LISTED ENTRIES:
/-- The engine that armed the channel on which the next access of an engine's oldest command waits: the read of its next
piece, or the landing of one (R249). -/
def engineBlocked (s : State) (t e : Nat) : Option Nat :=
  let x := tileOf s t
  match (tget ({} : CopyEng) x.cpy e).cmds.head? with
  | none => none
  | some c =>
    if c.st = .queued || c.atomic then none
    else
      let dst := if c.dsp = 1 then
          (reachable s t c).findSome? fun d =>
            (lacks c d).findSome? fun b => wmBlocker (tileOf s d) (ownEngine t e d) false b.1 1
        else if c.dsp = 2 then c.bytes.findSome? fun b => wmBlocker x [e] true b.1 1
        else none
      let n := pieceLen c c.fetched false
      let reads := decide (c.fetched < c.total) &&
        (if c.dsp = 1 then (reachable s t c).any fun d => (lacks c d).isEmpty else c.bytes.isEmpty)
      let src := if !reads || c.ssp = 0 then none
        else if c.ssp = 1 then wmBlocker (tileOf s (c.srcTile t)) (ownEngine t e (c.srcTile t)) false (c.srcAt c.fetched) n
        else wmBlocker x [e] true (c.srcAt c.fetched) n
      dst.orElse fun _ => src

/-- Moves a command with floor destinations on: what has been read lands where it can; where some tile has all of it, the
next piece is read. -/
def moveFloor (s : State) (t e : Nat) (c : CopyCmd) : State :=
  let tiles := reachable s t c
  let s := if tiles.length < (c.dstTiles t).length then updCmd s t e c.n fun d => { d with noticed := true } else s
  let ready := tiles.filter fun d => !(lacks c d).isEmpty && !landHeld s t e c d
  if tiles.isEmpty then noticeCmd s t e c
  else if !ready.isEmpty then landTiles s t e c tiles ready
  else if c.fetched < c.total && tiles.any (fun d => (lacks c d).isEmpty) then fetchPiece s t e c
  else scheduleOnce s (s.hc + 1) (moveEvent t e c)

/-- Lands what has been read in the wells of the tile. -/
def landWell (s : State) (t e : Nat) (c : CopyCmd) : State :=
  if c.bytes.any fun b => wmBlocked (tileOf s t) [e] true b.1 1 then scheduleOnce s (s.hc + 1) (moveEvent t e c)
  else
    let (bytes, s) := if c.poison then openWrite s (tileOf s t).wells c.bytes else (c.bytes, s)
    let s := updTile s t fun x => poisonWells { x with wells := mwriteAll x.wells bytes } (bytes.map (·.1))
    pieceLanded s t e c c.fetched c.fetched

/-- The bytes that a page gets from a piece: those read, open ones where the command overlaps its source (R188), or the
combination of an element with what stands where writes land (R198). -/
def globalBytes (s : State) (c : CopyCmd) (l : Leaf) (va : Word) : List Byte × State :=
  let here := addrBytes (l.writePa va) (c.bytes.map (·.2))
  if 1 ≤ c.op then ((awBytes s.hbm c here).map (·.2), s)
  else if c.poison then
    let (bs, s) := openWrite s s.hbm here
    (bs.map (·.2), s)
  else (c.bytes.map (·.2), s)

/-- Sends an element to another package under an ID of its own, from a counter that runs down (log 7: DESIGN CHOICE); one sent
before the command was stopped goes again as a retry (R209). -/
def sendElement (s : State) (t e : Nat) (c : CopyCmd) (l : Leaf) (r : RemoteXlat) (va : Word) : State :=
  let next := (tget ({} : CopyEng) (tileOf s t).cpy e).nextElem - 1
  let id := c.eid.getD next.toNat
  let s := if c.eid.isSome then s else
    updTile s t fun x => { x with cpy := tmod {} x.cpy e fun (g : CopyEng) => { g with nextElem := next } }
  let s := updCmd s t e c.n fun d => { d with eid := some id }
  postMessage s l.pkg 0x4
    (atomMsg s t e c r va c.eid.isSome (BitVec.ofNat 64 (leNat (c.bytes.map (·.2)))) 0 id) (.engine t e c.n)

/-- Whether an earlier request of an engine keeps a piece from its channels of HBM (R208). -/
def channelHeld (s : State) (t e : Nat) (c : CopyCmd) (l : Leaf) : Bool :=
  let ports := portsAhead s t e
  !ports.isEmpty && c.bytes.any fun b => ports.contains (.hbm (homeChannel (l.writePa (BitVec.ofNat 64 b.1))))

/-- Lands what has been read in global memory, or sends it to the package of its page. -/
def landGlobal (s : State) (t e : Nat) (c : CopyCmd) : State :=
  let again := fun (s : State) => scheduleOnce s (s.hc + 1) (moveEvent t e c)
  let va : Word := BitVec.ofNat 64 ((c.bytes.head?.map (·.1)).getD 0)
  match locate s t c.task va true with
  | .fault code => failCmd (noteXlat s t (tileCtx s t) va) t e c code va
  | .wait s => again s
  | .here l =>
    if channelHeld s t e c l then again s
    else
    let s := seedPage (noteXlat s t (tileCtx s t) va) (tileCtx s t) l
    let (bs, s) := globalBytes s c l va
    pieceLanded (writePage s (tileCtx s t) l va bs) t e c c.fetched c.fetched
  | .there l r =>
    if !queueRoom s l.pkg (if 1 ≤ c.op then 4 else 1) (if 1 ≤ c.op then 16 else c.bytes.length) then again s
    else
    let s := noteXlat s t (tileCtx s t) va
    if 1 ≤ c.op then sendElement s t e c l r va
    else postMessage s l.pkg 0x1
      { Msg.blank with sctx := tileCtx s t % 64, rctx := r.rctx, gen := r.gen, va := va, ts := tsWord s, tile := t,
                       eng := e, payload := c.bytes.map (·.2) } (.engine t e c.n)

PROBLEM TO WORK ON: Reproduce exactly the stretch of the material above that starts at the line with "if c.bytes.any fun" and ends at the line with "HBM (R208). -/", both included, and nothing else.

WRITTEN REPLY:
  if c.bytes.any fun b => wmBlocked (tileOf s t) [e] true b.1 1 then scheduleOnce s (s.hc + 1) (moveEvent t e c)
  else
    let (bytes, s) := if c.poison then openWrite s (tileOf s t).wells c.bytes else (c.bytes, s)
    let s := updTile s t fun x => poisonWells { x with wells := mwriteAll x.wells bytes } (bytes.map (·.1))
    pieceLanded s t e c c.fetched c.fetched

/-- The bytes that a page gets from a piece: those read, open ones where the command overlaps its source (R188), or the
combination of an element with what stands where writes land (R198). -/
def globalBytes (s : State) (c : CopyCmd) (l : Leaf) (va : Word) : List Byte × State :=
  let here := addrBytes (l.writePa va) (c.bytes.map (·.2))
  if 1 ≤ c.op then ((awBytes s.hbm c here).map (·.2), s)
  else if c.poison then
    let (bs, s) := openWrite s s.hbm here
    (bs.map (·.2), s)
  else (c.bytes.map (·.2), s)

/-- Sends an element to another package under an ID of its own, from a counter that runs down (log 7: DESIGN CHOICE); one sent
before the command was stopped goes again as a retry (R209). -/
def sendElement (s : State) (t e : Nat) (c : CopyCmd) (l : Leaf) (r : RemoteXlat) (va : Word) : State :=
  let next := (tget ({} : CopyEng) (tileOf s t).cpy e).nextElem - 1
  let id := c.eid.getD next.toNat
  let s := if c.eid.isSome then s else
    updTile s t fun x => { x with cpy := tmod {} x.cpy e fun (g : CopyEng) => { g with nextElem := next } }
  let s := updCmd s t e c.n fun d => { d with eid := some id }
  postMessage s l.pkg 0x4
    (atomMsg s t e c r va c.eid.isSome (BitVec.ofNat 64 (leNat (c.bytes.map (·.2)))) 0 id) (.engine t e c.n)

/-- Whether an earlier request of an engine keeps a piece from its channels of HBM (R208). -/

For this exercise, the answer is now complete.